Suspension, Disciplinary Tribunal, demotion to constable, and transfer to Denton and to Jack Frost, the cretin of the year.
“Webster. How much longer are you going to be making that bloody tea?”
Wells’s voice, calling from the lobby, dragged him back to the present. The room seemed to be in a thick mist, outlines blurred and indistinct as the kettle boiled its head off. A roar of delight from the party upstairs. God, how he could do with a drink. Just one. But they’d warned him. Be drunk on duty just one more time…
He turned off the gas ring and made the tea.
In the lobby, Frost and Wells were huddled together exchanging moans. Young Collier was at the Underwood, splashing correction fluid over a typed report as if he were painting a wall. Frost lowered his eyes guiltily as Webster handed him the mug of tea, knowing that he should have taken the detective constable with him on the Ben Cornish job. Indeed, it would have been better if he had then Webster would have been the one floundering about in the wet and nasty instead of him. But he was finding the hair shirt of Webster’s permanent scowl a mite too much to take without the odd break. He pulled the mug toward him. “Thanks, son. Looks good.”

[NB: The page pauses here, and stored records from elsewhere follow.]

-- ==== Sys2Proof/Syntax.lean ====
section
/-! DEFINITION. The instructions and events of the CKZ-6400: one constructor per row of the opcode table. Register
fields, numbers and words are bit vectors of the encoded width; names the machine only tells apart are inductive types. -/

namespace Sys2Proof

/-- Type codes (05_encoding.md R128). -/
inductive Ty where
  | i8 | i16 | i32 | i64 | n8 | n16 | n32 | n64 | b8 | b16 | b32 | b64 | b128
  | f32 | f16 | bf16 | e4m3 | e5m2 | e2m1 | e8m0 | t2
deriving DecidableEq, Repr

/-- Scopes LOT to SYS, codes 0 to 4 (07_ordering.md R183). -/
inductive Scope where
  | lot | clu | die | pkg | sys
deriving DecidableEq, Repr

/-- Rounding modes, codes 0 to 4 (04_numbers.md R99). -/
inductive Rnd where
  | rn | rz | rd | ru | rs
deriving DecidableEq, Repr

/-- Address spaces of memory instructions (R130). -/
inductive Space where
  | g | v | l
deriving DecidableEq, Repr

/-- Operations of ATOM and RED (R131). -/
inductive AtomOp where
  | add | min | max | and | or | xor | exch | cas | inc | dec
deriving DecidableEq, Repr

/-- ORDER of an atomic (R131). -/
inductive AtomOrder where
  | relaxed | acq | rel | ar
deriving DecidableEq, Repr

/-- Access sizes of format M3 (R130). -/
inductive MSize where
  | n8 | n16 | i8 | i16 | b32 | b64 | b128
deriving DecidableEq, Repr

/-- Displacement words of format M3 with DX 1 and 2 (R130). -/
inductive Disp where
  | d32 (v : BitVec 32)
  | d64 (v : BitVec 64)
deriving DecidableEq, Repr

/-- Fence kinds (R183). -/
inductive FenceKind where
  | acq | rel | ar
deriving DecidableEq, Repr

/-- Levels of CANCEL (R353). -/
inductive CancelLevel where
  | launch | graph | phase | job
deriving DecidableEq, Repr

/-- Modes of SHFL (R429). -/
inductive ShflMode where
  | idx | xor | up | dn
deriving DecidableEq, Repr

/-- Modes of VOTE (R445). -/
inductive VoteMode where
  | all | any | same | par
deriving DecidableEq, Repr

/-- Modes of MMA (R134). -/
inductive MmaMode where
  | ss | mx | bf16
deriving DecidableEq, Repr

/-- MX element formats of MMA (R134). -/
inductive MxFmt where
  | e4m3 | e5m2 | e2m1
deriving DecidableEq, Repr

/-- LRED operations of the M form (R398). -/
inductive BitOp where
  | and | or | xor
deriving DecidableEq, Repr

/-- Special registers of SRD and SWR (17_ref_s_z.md R431). -/
inductive SReg where
  | tid | lane | warp | lot | lotx | loty | lotz | gridx | gridy | gridz | core | die | ctx
  | clock | params | paramsh | faddr | faddrh | tags | fstat | rseed | dsm | lotdone
deriving DecidableEq, Repr

/-- The M word of formats A and P without its SUB, with the immediate word that follows when BI = 1 (R127).
The rounding field is kept as written, since some instructions ignore it (R375). -/
structure MWord where
  ty : Ty
  rnd : BitVec 3
  c : BitVec 7
  imm : Option Word
  pc : BitVec 3
deriving DecidableEq, Repr

/-- Format A (R126): `m = none` is a short form. -/
structure FmtA where
  p : BitVec 3
  d : BitVec 7
  a : BitVec 7
  b : BitVec 7
  m : Option MWord
deriving DecidableEq, Repr

/-- Format P (R126, R129): `m = none` is a short form. -/
structure FmtP where
  p : BitVec 3
  s : Bool
  cc : BitVec 3
  pd : BitVec 3
  a : BitVec 7
  b : BitVec 7
  m : Option MWord
deriving DecidableEq, Repr

/-- LOP3: format A with X = 3, and the truth table of the word that follows (R397). -/
structure FmtLop3 where
  p : BitVec 3
  d : BitVec 7
  a : BitVec 7
  b : BitVec 7
  c : BitVec 7
  ty : Ty
  table : BitVec 8
deriving DecidableEq, Repr

/-- CVT (R361). -/
structure FmtCvt where
  p : BitVec 3
  d : BitVec 7
  a : BitVec 7
  dst : Ty
  src : Ty
  rnd : Rnd
deriving DecidableEq, Repr

/-- ATOM and RED with the AX word (R131). -/
structure FmtAt where
  p : BitVec 3
  d : BitVec 7
  a : BitVec 7
  b : BitVec 7
  op : AtomOp
  ty : Ty
  scope : Scope
  order : AtomOrder
  sp : Space
  flow : BitVec 2
  c : BitVec 7
deriving DecidableEq, Repr

/-- Format M3 without displacement (R130). -/
structure FmtM3 where
  p : BitVec 3
  d : BitVec 7
  a : BitVec 7
  sp : Space
  flow : BitVec 2
  sz : MSize
deriving DecidableEq, Repr

/-- BAR (R343). -/
structure FmtBar where
  p : BitVec 3
  b : BitVec 4
  cn : Bool
  n : BitVec 7
deriving DecidableEq, Repr

/-- Cache operations (R354). -/
structure FmtCache where
  p : BitVec 3
  scope : Scope
  a : BitVec 7
  d : BitVec 7
  sp : Space
deriving DecidableEq, Repr

/-- MMA (R134). -/
structure FmtMma where
  p : BitVec 3
  mode : MmaMode
  acc : BitVec 4
  oa : BitVec 5
  ob : BitVec 5
  fa : MxFmt
  fb : MxFmt
deriving DecidableEq, Repr

/-- QUANT with its extension word (R412). -/
structure FmtQuant where
  p : BitVec 3
  acc : BitVec 4
  a : BitVec 7
  ty : Ty
  rnd : Rnd
  tomem : Bool
  slot : BitVec 5
deriving DecidableEq, Repr

/-- RSEND and RFETCH with the route word (R134, R135). -/
structure FmtQ where
  p : BitVec 3
  d : BitVec 7
  a : BitVec 7
  sz : MSize
  flow : BitVec 2
  route : Word
deriving DecidableEq, Repr

/-- A lane of a resident lot: global core, barker context, warp (32 for the barker) and home lane. -/
structure LaneId where
  core : Nat
  bctx : Nat
  w : Nat
  l : Nat
deriving DecidableEq, Repr

/-- Who asks at a hammer cell: an access of this module, or another module over the slot fabric (R224, R228). -/
inductive CellReq where
  | own (acc : Nat)
  | other (modid : Nat) (pa : Nat) (value : BitVec 64) (bidId : Word) (expgen : Word)
deriving DecidableEq, Repr

/-- The reply of another module to a remote cell request (R228). -/
inductive RemoteReply where
  | result (value : BitVec 64) (winner : Word) (status : Word)
  | error (code : Nat)
deriving DecidableEq, Repr

/-- Who reads or writes a device register (R6, R203, R305, 13_platform.md). -/
inductive RegAgent where
  | host | marketMaster | commandProcessor
deriving DecidableEq, Repr

/-- Width of a device-register access: all 8 bytes, or the lower or upper word (R486). -/
inductive RegPart where
  | whole | lower | upper
deriving DecidableEq, Repr

/-- What a start finds at its first steps (R324, R331): the ROM and fuse checks, the firmware image with its version, and
the lowest stack temperature in degrees Celsius when warming begins. -/
structure BootInfo where
  romOk : Bool
  version : Nat
  image : List Byte
  cold : Int
deriving DecidableEq, Repr

/-- How a training ends (R316, R324): that of the DRAM channels at step 4, of the optical planes at step 5, else of one
link at a rate (0 and 1 the host ports, 2 + n slot-fabric port n); with the core dies, vaults and DRAM channels found
faulty and the wavelengths that did not lock. -/
structure StepResult where
  ok : Bool
  link : Nat
  rate : Nat
  faultyDies : List Nat
  faultyVaults : List Nat
  faultyChannels : List (Nat × Nat)
  lostWl : List (Nat × Nat × Bool × Nat)
deriving DecidableEq, Repr

/-- What stands at the end of the warming of step 3 (R324): the temperatures of the stacks, whether every laser is in its window, and
the core dies, vaults and DRAM channels found faulty. -/
structure WarmEnd where
  temps : List Int
  found : StepResult
deriving DecidableEq, Repr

Wells accepted his tea without comment, but Collier, looking up from his remedial work, said, “Thanks very much, Inspector… sorry, I mean Constable,” which provoked a muffled snort of suppressed laughter from the sergeant.
Webster’s face went tight. Laugh, you bastards. My time will come. He rapped on the panel, pushing the mug through as Ridley slid it open. The controller nodded his thanks, then called across to Wells: “That hit-and-run victim, Sergeant they’ve taken him to Denton General Hospital. He’s not expected to live. Oh, and they’ve found the licence plate from the car that hit him.”